After World War II, it was as if American artists dropped a bomb on German Expressionism, splattering the representational side of it and leaving only the naked expression. In German Expressionism, emotion distorted the face of reality (the way human faces are distorted by extreme feelings, but are still recognizable). In Abstract Expressionism, emotion distorts the face of reality beyond all recognition. One of the most famous American Abstract Expressionists, Jackson Pollock, achieved this effect by throwing paint on his canvases.
In the early ’60s, Pop Art artists decided to co-opt the new styles of advertising, the fantasies of stardom, and the hunger for ever-new stuff that characterizes post–World War II America. Their art is sometimes hard to distinguish from the movies and ads they borrowed from.
In the late 1960s, the art world fractured into so many minor movements that tracking them all is difficult. In one of the most radical of these movements, artists believed that they didn’t need to produce any artwork at all (rather like Dada) but simply generate concepts or ideas. In reality, this conceptual art, as it’s known, is often a type of performance or “happening” that can be very spontaneous and audience-driven. Sometimes it’s simply writing on a wall. One early conceptual artist camped out with a coyote for a week in an art gallery to get people thinking about the treatment of Native Americans.

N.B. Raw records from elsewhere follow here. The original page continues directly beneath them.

-- ==== Sys2Proof/Tests/Slice0.lean ====
section
/-! SUPPORT. The model's own tests. Expected results are the vectors of spec/95_test_vectors.md (named
by their ids there) and words written out from the encodings of spec/30_encoding.md R59; the witnesses
show that the hypotheses of each statement of Certificates/Slice0/Obligations.lean can be met. -/

namespace Sys2Proof.Tests

open Sys2Proof.Machine

/-! ## Helpers -/

/-- Construction with PC, SP, every slot and the word at PC set. -/
def stateAt (pc : Word) (sp : Fin 17) (slot : Word) (w : Nat) : State :=
  { State.reset with pc := pc, sp := sp, stack := Vector.replicate 16 slot }.withFetchWord 16 w

/-- The outcome is a next state with a property. -/
def nextSat (o : Host.Outcome State Fault Refusal) (p : State → Bool) : Bool :=
  match o with
  | .next t => p t
  | .fault _ => false
  | .refused _ => false

/-- The outcome is this fault. -/
def faultIs (o : Host.Outcome State Fault Refusal) (k : Fault) : Bool :=
  match o with
  | .next _ => false
  | .fault k' => decide (k' = k)
  | .refused _ => false

/-- The load succeeds with a state that has a property. -/
def loadSat (o : Except Fault State) (p : State → Bool) : Bool :=
  match o with
  | .ok t => p t
  | .error _ => false

/-! ## Well-formedness: each check refuses an ill-formed term -/

theorem test_wf_refuses_cls_word : (Instr.unknown 0x00E0#16).wf = false := by decide
theorem test_wf_refuses_ret_word : (Instr.unknown 0x00EE#16).wf = false := by decide
theorem test_wf_refuses_halt_word : (Instr.unknown 0x00FD#16).wf = false := by decide
theorem test_wf_refuses_jump_word : (Instr.unknown 0x1000#16).wf = false := by decide
theorem test_wf_refuses_call_word : (Instr.unknown 0x2FFF#16).wf = false := by decide
theorem test_wf_accepts_bounds :
    (Instr.unknown 0x0000#16).wf ∧ (Instr.unknown 0x0FFF#16).wf ∧ (Instr.unknown 0x3000#16).wf ∧
      (Instr.unknown 0xFFFF#16).wf := by decide

/-! ## Decoding: words written out bit by bit from R59 and vectors of 95 section 2.1 -/

theorem test_decode_cls : decodeWord 0b0000_0000_1110_0000#16 = .cls := by decide
theorem test_decode_ret : decodeWord 0b0000_0000_1110_1110#16 = .ret := by decide
theorem test_decode_halt : decodeWord 0b0000_0000_1111_1101#16 = .halt := by decide
theorem test_decode_jp : decodeWord 0b0001_0000_1110_0000#16 = .jp 0x0E0#12 := by decide
theorem test_decode_call : decodeWord 0b0010_1111_1111_1111#16 = .call 0xFFF#12 := by decide
theorem test_decode_unknown : decodeWord 0b0000_0000_1110_1111#16 = .unknown 0x00EF#16 := by decide
theorem test_decode_unknown_upper : decodeWord 0x3000#16 = .unknown 0x3000#16 := by decide
theorem test_decode_bytes :
    decode [0x22#8, 0x06#8, 0x00#8] = .ok (.call 0x206#12, [0x00#8]) := by rfl
theorem test_decode_truncated : decode [0x22#8] = .error .truncated := by rfl
theorem test_encode_bytes : encodeBytes (.call 0x005#12) = [0x20#8, 0x05#8] := by decide
theorem test_table_word : decodeTableWord 16 0x1201 = some (.jp 0x201#12) := by decide

/-- 95 section 2.1: the field views of 0xABCD. -/
theorem test_field_views :
    fieldViews 0xABCD#16 = ⟨0xA#4, 0xBCD#12, 0xB#4, 0xC#4, 0xD#4, 0xCD#8⟩ := by decide

/-- R64: `JP 0x1000` is an assembly error; `JP 0x201` is the word 0x1201. -/
theorem test_assemble_jp :
    assemble (.jp 0x201) = .ok 0x1201#16 ∧ assemble (.jp 0x1000) = .error .operandTooLarge :=
  ⟨rfl, rfl⟩

/-! ## Construction (95 section 2.10, S2, S3) -/

theorem test_reset_font_ends :
    Memory.read State.reset.mem 0x000 = 0xF0#8 ∧ Memory.read State.reset.mem 0x001 = 0x90#8 ∧
      Memory.read State.reset.mem 0x04F = 0x80#8 ∧ Memory.read State.reset.mem 0x050 = 0x00#8 ∧
      Memory.read State.reset.mem 0xFFF = 0x00#8 := by decide

theorem test_font_size : fontTable.length = 80 ∧ Config.fontBase + 80 ≤ 0x200 := by decide

theorem test_reset_memory_wf : Memory.wf State.reset.mem = true := by decide

/-! ## Load (95 section 2.9) -/

/-- L-4, the second load over the first: 11 22 CC DD. -/
theorem test_load_over :
    loadSat (load [0xAA#8, 0xBB#8, 0xCC#8, 0xDD#8] State.reset) (fun t =>
      loadSat (load [0x11#8, 0x22#8] t) (fun u =>
        (List.range 4).map (fun k => Memory.read u.mem (0x200 + k)) == [0x11#8, 0x22#8, 0xCC#8, 0xDD#8]
          && u.pc == 0x200#16)) = true := by decide

/-- L-3: 3585 bytes are too large. -/
theorem test_load_too_large (s : State) :
    load (List.replicate 3585 0x00#8) s = .error .programTooLarge :=
  load_too_large (by rw [List.length_replicate]; omega)

/-- Writing back what an address reads as unlisted removes the cell. -/
theorem test_write_removes_cell :
    Memory.write (Memory.write [] 0x200 0xAA#8) 0x200 0x00#8 = [] := by decide

/-! ## One step (95 sections 2.2 to 2.8) -/

/-- D-1. -/
theorem test_cls :
    nextSat (step (stateAt 0x200#16 0 0#16 0x00E0)) (fun t =>
      t.pc == 0x202#16 && t.display == [.clear] && t.lastWord == 0x00E0#16) = true := by decide

/-- F5: CLS at an odd address. -/
theorem test_cls_odd_pc :
    nextSat (step (stateAt 0x201#16 0 0#16 0x00E0)) (fun t => t.pc == 0x203#16) = true := by decide

/-- R-1, with RET at 0x208. -/
theorem test_ret :
    nextSat (step (stateAt 0x208#16 1 0x200#16 0x00EE)) (fun t =>
      t.pc == 0x202#16 && t.sp == 0 && t.stack[0] == 0x200#16) = true := by decide

/-- R-2. -/
theorem test_ret_empty :
    faultIs (step (stateAt 0x200#16 0 0#16 0x00EE)) .stackUnderflow = true := by decide

/-- R-5: the literal reading of decision D5 resumes at the CALL. -/
theorem test_ret_literal_reading :
    nextSat (finish (handleRet false (stateAt 0x208#16 1 0x200#16 0x00EE))) (fun t =>
      t.pc == 0x200#16 && t.sp == 0) = true := by decide

/-- H-1. -/
theorem test_halt :
    nextSat (step (stateAt 0x202#16 0 0#16 0x00FD)) (fun t =>
      t.pc == 0x202#16 && t.lastStatus == .halted && t.lastWord == 0x00FD#16) = true := by decide

/-- F1: JP fetched at 0xFFE. -/
theorem test_jp_at_top :
    nextSat (step (stateAt 0xFFE#16 0 0#16 0x1234)) (fun t =>
      t.pc == 0x234#16 && t.lastWord == 0x1234#16) = true := by decide

/-- J-5: a jump leaves the stack alone. -/
theorem test_jp_keeps_stack :
    nextSat (step (stateAt 0x200#16 3 0x123#16 0x1300)) (fun t =>
      t.pc == 0x300#16 && t.sp == 3 && t.stack[3] == 0x123#16) = true := by decide

/-- C-2: the sixteenth call. -/
theorem test_call_last_slot :
    nextSat (step (stateAt 0x300#16 15 0#16 0x2400)) (fun t =>
      t.stack[15] == 0x300#16 && t.stack[14] == 0#16 && t.sp == 16 && t.pc == 0x400#16) = true := by
  decide

/-- C-3: the seventeenth. -/
theorem test_call_full :
    faultIs (step (stateAt 0x300#16 16 0#16 0x2400)) .stackOverflow = true := by decide

/-- U-1. -/
theorem test_unknown :
    faultIs (step (stateAt 0x200#16 0 0#16 0x5000)) (.unimplementedOpcode 0x5000#16) = true := by decide

/-- F2 and F4: the fetch faults at 0xFFF and does not wrap at 0xFFFF. -/
theorem test_fetch_top :
    faultIs (step { State.reset with pc := 0xFFF#16 }) .memoryOutOfBounds = true ∧
      faultIs (step { State.reset with pc := 0xFFFF#16 }) .memoryOutOfBounds = true := by decide

/-- F7: a cycle with no program. -/
theorem test_boot_without_program :
    faultIs (step State.reset) (.unimplementedOpcode 0x0000#16) = true := by decide

/-! ## Witnesses: each statement's hypotheses can be met -/

theorem witness_PushStoresAtSpThenIncrementsOrOverflows :
    (stateAt 0x200#16 16 0#16 0).sp.val = 16 ∧ (stateAt 0x200#16 15 0#16 0).sp.val ≠ 16 := by decide

theorem witness_PopReturnsTopSlotOrUnderflows :
    (stateAt 0x200#16 0 0#16 0).sp.val = 0 ∧ (stateAt 0x200#16 16 0#16 0).sp.val ≠ 0 := by decide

Feminist art is linked with conceptual art in that it focuses on the inequalities faced by women and tries to provoke change. The movement has no set style. It might include a painting on canvas or a group of women dressed up in gorilla costumes crashing a public event to pass out pamphlets.
Postmodern means life “after Modernism.” And Modernism refers to art made between about 1890 and 1970. Postmodernist thinkers view contemporary society as a fragmented world that has no coherent center, no absolutes, no cultural baseline. But it is often built on the past, which has all these qualities in abundance.
How do you capture the mosaic of the mixed-up Postmodern world on canvas or in a building? Postmodernist artists and architects sometimes do it by borrowing from the past and by mixing old styles until they wind up with a new style that reflects contemporary society.